What the task requires:
The entries below hold a line with "(hk : Keeps M s0 s) : Keeps M s0 (State.seamTake" and a line with "assumption | apply State.seamSend_keeps". Return those lines and all that lie between them, exactly and only.

Collected data
————
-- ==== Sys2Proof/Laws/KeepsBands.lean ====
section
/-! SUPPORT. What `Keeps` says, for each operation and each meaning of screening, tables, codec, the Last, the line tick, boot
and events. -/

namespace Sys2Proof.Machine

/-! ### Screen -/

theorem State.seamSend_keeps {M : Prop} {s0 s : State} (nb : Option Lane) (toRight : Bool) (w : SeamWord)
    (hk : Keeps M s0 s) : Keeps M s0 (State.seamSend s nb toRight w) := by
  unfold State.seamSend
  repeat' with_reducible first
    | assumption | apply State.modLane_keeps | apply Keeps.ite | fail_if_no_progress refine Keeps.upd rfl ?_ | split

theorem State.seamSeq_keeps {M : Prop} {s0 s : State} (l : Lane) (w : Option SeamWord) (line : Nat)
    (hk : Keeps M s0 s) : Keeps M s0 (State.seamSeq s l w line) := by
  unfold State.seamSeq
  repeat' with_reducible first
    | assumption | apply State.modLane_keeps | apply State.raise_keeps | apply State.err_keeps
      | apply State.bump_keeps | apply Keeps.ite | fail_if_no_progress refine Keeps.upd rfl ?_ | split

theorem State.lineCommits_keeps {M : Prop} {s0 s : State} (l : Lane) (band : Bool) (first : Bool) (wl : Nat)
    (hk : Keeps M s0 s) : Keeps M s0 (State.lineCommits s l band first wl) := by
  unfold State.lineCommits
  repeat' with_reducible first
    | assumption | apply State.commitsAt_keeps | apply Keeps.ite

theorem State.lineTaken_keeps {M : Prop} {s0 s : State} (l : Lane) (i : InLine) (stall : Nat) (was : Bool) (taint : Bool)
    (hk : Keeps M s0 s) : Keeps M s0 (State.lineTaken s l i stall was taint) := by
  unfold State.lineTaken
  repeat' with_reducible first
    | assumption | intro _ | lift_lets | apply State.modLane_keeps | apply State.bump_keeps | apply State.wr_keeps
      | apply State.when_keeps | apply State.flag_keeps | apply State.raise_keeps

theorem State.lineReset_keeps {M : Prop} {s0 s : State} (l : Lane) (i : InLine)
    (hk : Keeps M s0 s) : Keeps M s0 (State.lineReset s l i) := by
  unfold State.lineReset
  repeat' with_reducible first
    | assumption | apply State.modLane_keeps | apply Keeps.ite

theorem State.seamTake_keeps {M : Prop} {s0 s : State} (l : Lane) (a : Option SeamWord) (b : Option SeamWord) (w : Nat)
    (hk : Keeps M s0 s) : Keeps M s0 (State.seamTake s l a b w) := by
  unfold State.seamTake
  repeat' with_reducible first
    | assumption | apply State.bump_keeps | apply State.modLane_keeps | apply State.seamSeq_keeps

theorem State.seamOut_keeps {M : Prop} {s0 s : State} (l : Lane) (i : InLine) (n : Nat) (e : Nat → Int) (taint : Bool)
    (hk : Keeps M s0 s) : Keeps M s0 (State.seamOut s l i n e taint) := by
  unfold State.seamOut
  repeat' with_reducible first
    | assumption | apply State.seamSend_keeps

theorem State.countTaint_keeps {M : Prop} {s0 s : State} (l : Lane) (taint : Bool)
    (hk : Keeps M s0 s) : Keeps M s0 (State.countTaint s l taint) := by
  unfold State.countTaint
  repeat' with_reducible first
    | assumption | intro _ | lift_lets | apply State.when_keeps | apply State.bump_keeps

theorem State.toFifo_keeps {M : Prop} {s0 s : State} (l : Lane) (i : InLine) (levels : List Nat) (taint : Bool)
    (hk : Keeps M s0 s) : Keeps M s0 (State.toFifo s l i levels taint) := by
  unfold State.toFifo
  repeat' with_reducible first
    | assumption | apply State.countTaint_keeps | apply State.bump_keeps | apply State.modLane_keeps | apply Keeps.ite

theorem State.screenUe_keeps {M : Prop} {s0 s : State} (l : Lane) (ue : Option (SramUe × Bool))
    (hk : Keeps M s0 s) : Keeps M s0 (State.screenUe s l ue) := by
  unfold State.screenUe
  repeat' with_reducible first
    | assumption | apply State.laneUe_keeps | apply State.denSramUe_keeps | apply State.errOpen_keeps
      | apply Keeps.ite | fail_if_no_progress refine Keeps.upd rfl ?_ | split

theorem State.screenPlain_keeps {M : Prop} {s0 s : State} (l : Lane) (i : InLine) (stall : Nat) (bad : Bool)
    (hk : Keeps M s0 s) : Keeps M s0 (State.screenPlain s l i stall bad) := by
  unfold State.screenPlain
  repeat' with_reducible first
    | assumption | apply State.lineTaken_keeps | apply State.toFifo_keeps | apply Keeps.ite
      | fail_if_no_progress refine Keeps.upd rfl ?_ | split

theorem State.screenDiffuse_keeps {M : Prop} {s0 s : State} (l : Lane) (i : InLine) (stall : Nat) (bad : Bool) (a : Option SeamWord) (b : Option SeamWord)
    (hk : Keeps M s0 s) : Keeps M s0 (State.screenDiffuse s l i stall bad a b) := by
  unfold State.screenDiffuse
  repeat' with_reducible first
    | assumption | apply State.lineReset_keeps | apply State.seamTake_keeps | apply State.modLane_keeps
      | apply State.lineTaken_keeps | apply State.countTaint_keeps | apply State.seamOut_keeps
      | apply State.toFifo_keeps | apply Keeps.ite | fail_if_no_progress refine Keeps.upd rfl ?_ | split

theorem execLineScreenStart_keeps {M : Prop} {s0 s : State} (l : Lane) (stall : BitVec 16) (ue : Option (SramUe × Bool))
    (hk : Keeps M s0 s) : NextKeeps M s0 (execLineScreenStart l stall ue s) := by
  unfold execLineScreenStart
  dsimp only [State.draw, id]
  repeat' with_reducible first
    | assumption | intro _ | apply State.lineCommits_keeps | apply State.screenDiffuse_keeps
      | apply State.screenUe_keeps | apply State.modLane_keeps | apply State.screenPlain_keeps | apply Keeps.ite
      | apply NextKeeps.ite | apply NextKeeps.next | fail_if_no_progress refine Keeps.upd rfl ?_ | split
————
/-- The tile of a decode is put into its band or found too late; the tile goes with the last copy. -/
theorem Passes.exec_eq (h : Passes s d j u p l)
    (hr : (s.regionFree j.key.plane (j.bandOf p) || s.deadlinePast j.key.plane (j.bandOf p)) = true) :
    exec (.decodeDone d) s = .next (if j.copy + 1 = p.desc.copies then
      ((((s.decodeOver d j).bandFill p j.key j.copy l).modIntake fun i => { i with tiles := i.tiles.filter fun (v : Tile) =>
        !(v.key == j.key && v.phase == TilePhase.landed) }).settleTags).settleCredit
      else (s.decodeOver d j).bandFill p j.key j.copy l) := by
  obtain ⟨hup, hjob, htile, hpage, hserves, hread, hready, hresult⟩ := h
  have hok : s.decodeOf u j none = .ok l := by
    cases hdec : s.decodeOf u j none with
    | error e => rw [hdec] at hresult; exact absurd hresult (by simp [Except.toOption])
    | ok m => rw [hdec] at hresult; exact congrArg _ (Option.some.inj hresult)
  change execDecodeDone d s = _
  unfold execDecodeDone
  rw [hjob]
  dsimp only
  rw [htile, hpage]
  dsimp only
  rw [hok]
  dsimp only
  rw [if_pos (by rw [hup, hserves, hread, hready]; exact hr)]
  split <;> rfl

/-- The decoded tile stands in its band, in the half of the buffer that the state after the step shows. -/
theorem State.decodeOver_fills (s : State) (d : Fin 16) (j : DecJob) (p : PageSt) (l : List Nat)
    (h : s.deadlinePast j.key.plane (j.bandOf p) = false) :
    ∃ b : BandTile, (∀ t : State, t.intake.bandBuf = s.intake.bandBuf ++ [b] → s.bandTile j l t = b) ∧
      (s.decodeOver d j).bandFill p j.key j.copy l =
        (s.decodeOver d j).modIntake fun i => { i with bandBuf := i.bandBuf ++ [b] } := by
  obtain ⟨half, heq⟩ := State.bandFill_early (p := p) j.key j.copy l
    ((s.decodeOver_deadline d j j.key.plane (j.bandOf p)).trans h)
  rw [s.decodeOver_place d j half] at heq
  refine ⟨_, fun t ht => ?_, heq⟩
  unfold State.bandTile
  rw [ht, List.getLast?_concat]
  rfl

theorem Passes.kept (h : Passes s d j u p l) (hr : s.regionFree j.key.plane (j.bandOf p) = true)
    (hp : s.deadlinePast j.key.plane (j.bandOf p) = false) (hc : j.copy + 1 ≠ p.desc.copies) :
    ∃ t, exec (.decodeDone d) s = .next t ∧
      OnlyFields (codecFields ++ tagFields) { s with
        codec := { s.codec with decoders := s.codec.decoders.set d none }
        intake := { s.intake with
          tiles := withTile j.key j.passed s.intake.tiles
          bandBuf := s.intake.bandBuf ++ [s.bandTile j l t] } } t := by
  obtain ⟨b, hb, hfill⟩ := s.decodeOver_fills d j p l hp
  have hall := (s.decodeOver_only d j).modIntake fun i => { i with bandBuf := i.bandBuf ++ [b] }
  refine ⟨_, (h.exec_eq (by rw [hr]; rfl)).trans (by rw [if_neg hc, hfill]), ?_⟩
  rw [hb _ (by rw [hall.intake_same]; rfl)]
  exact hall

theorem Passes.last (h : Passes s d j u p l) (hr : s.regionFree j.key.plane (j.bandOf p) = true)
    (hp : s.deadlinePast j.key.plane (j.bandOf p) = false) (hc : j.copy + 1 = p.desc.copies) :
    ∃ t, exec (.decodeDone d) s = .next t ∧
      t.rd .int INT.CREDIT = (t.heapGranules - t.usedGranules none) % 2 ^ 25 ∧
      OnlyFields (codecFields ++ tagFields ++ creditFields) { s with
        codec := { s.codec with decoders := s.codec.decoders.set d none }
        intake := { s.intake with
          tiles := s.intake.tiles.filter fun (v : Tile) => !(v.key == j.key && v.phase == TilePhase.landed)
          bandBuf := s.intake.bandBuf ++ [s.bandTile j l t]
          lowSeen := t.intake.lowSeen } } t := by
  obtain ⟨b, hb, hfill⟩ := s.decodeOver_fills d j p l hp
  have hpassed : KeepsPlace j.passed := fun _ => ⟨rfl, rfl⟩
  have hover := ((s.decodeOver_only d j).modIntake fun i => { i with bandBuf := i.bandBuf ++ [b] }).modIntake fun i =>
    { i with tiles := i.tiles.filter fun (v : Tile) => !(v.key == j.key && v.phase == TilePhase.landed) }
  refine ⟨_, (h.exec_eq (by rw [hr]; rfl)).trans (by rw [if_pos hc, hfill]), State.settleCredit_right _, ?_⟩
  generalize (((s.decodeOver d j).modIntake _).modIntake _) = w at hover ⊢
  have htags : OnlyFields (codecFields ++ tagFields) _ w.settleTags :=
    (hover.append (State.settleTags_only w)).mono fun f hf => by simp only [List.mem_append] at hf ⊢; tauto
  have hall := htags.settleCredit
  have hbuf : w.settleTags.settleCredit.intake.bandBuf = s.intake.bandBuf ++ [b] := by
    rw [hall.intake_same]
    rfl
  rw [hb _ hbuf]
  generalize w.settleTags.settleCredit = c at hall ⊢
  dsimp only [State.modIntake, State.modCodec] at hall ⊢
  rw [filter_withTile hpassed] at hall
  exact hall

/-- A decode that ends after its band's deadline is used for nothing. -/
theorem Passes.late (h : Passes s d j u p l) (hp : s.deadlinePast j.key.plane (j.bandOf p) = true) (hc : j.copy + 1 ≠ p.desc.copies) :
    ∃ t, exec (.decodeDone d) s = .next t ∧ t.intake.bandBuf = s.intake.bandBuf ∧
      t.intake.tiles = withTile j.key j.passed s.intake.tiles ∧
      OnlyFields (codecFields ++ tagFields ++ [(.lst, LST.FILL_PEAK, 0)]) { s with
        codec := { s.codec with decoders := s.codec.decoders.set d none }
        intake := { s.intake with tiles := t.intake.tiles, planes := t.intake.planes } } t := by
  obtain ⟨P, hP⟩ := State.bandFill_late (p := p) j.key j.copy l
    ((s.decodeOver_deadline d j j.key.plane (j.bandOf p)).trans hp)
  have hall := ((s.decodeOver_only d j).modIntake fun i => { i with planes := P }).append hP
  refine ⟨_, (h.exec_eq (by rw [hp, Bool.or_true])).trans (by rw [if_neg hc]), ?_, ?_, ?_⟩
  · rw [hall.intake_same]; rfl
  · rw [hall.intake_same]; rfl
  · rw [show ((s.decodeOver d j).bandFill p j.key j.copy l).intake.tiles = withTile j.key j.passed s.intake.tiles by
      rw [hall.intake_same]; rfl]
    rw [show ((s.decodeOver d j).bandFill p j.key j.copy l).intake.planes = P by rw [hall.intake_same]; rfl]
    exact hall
————
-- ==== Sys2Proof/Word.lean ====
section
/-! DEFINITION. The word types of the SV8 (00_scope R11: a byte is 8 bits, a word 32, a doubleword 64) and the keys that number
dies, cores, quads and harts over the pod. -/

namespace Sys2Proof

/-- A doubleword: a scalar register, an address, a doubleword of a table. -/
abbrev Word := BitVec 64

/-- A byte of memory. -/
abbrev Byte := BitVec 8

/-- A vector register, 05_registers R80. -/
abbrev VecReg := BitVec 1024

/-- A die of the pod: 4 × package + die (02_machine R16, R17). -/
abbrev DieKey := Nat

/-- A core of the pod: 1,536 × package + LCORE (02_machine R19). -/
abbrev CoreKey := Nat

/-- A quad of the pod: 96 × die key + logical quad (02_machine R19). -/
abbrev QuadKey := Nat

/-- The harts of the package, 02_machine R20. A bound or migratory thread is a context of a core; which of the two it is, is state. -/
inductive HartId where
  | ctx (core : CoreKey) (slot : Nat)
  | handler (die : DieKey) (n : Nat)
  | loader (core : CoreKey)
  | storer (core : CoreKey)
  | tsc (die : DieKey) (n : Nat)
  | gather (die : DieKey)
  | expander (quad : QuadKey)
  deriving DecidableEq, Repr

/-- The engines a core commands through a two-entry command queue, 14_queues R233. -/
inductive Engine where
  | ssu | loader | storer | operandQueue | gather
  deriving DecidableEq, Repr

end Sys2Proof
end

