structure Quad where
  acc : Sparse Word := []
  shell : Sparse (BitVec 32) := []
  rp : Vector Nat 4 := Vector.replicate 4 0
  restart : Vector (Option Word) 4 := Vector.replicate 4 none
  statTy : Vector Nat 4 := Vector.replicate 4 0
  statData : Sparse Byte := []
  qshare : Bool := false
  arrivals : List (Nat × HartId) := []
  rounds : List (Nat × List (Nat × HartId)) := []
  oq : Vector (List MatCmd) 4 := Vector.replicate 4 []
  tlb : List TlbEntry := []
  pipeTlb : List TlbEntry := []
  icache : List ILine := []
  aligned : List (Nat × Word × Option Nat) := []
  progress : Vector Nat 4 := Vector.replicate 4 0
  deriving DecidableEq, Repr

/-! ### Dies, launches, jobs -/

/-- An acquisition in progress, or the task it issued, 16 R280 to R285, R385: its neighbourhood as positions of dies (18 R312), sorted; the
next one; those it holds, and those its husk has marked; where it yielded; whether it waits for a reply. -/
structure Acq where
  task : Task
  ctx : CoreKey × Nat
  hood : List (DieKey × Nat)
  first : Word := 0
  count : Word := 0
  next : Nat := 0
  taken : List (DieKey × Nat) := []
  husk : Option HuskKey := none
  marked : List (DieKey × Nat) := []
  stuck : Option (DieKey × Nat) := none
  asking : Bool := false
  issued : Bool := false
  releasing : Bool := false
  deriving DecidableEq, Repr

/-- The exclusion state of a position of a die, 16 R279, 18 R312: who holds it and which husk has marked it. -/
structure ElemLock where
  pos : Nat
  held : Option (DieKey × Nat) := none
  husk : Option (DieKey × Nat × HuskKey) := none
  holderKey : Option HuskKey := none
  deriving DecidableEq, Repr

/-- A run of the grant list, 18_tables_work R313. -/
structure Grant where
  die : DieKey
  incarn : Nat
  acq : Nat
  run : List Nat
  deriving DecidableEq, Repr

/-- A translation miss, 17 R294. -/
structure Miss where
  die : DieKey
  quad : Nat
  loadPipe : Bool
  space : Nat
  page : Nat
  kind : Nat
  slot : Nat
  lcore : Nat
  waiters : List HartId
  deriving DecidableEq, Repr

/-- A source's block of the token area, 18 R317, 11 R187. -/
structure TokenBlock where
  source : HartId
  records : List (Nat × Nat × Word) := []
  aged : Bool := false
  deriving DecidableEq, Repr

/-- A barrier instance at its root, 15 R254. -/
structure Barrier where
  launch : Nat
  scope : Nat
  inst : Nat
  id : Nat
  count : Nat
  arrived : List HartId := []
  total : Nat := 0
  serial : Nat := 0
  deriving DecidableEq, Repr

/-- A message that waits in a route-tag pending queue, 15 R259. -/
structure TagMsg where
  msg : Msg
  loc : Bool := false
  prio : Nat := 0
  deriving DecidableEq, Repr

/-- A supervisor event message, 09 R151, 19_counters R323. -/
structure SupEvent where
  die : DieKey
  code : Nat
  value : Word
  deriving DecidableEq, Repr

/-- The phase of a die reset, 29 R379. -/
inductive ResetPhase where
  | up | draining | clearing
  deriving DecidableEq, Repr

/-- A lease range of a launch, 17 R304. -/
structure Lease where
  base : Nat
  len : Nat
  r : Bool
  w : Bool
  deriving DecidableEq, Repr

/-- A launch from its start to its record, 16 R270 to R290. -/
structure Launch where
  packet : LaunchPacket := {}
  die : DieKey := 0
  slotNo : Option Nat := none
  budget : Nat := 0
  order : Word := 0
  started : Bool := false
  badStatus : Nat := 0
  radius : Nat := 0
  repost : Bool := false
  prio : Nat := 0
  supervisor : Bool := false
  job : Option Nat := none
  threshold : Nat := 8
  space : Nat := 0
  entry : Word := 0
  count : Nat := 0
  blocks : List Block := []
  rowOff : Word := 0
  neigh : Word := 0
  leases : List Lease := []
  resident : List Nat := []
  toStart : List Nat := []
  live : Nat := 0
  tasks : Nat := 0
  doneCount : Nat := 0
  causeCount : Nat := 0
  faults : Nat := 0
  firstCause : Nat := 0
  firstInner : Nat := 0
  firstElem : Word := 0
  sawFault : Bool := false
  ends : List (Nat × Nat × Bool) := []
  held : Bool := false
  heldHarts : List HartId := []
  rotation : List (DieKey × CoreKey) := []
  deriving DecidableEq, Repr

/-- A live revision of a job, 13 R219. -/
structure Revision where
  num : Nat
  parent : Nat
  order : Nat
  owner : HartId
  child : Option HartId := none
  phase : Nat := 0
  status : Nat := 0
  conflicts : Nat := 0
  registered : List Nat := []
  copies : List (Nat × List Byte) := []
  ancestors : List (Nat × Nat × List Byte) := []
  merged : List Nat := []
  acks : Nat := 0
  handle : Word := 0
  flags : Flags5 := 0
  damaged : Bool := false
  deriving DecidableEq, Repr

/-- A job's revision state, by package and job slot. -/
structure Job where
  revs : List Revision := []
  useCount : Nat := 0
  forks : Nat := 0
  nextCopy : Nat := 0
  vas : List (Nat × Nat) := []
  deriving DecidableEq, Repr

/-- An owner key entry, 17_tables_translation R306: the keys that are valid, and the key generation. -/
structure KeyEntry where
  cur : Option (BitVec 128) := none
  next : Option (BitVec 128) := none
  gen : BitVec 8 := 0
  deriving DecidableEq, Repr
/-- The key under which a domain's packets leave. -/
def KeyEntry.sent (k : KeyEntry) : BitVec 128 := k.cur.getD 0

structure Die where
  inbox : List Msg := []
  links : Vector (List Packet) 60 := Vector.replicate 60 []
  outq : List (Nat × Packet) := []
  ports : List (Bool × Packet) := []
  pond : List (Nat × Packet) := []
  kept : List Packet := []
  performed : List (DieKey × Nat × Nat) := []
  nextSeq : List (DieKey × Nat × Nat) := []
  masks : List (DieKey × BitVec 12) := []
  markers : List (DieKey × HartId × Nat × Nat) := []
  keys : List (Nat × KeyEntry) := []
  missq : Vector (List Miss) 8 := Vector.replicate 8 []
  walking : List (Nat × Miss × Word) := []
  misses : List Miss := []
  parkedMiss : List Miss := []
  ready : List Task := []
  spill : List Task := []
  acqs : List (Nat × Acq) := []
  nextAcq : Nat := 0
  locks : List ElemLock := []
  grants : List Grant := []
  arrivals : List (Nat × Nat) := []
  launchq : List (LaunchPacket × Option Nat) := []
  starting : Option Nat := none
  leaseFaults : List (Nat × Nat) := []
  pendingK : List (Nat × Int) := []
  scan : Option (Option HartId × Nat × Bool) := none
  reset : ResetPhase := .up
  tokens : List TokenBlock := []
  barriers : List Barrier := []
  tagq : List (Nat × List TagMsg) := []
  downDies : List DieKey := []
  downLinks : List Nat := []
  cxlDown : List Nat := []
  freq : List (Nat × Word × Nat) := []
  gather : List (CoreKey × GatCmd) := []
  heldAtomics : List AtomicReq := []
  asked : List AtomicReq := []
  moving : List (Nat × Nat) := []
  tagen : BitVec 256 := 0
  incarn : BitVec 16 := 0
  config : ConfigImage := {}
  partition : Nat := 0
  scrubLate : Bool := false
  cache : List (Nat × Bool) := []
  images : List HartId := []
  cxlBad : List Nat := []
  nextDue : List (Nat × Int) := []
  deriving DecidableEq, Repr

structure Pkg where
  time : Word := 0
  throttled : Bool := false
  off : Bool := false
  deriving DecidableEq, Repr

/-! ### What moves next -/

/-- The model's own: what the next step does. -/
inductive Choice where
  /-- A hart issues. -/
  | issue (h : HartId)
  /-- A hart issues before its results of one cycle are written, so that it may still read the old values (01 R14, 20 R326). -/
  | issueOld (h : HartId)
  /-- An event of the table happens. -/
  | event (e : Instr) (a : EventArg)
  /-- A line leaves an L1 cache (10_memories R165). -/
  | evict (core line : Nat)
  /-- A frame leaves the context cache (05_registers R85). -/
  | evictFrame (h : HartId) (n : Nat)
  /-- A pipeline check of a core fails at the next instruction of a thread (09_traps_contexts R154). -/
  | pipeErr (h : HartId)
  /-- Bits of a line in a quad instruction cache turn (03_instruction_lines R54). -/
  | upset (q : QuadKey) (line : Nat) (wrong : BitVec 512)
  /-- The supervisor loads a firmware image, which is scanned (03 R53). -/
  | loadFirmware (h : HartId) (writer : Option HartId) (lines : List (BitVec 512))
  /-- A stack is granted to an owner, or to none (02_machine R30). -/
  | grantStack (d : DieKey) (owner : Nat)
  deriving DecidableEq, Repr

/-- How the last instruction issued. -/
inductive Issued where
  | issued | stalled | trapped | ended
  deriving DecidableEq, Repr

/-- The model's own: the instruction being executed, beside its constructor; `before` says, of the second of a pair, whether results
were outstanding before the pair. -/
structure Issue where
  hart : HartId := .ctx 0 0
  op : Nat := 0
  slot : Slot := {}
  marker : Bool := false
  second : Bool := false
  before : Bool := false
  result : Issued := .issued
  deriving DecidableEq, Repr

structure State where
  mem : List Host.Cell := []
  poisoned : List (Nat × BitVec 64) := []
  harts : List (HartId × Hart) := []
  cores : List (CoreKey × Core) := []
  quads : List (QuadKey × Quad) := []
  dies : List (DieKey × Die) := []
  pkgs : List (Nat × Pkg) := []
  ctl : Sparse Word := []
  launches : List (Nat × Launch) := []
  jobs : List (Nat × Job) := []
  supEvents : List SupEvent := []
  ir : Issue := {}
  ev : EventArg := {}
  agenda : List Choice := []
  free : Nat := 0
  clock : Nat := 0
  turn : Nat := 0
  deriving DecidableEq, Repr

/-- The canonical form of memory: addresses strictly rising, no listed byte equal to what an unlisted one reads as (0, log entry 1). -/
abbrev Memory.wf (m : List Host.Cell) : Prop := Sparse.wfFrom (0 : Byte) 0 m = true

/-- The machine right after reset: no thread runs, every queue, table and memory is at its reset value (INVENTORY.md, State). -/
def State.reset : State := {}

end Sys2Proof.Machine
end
————
Answer to this problem:
    (hk : Keeps M s0 s) : Keeps M s0 (State.seamTake s l a b w) := by
  unfold State.seamTake
  repeat' with_reducible first
    | assumption | apply State.bump_keeps | apply State.modLane_keeps | apply State.seamSeq_keeps

theorem State.seamOut_keeps {M : Prop} {s0 s : State} (l : Lane) (i : InLine) (n : Nat) (e : Nat → Int) (taint : Bool)
    (hk : Keeps M s0 s) : Keeps M s0 (State.seamOut s l i n e taint) := by
  unfold State.seamOut
  repeat' with_reducible first
    | assumption | apply State.seamSend_keeps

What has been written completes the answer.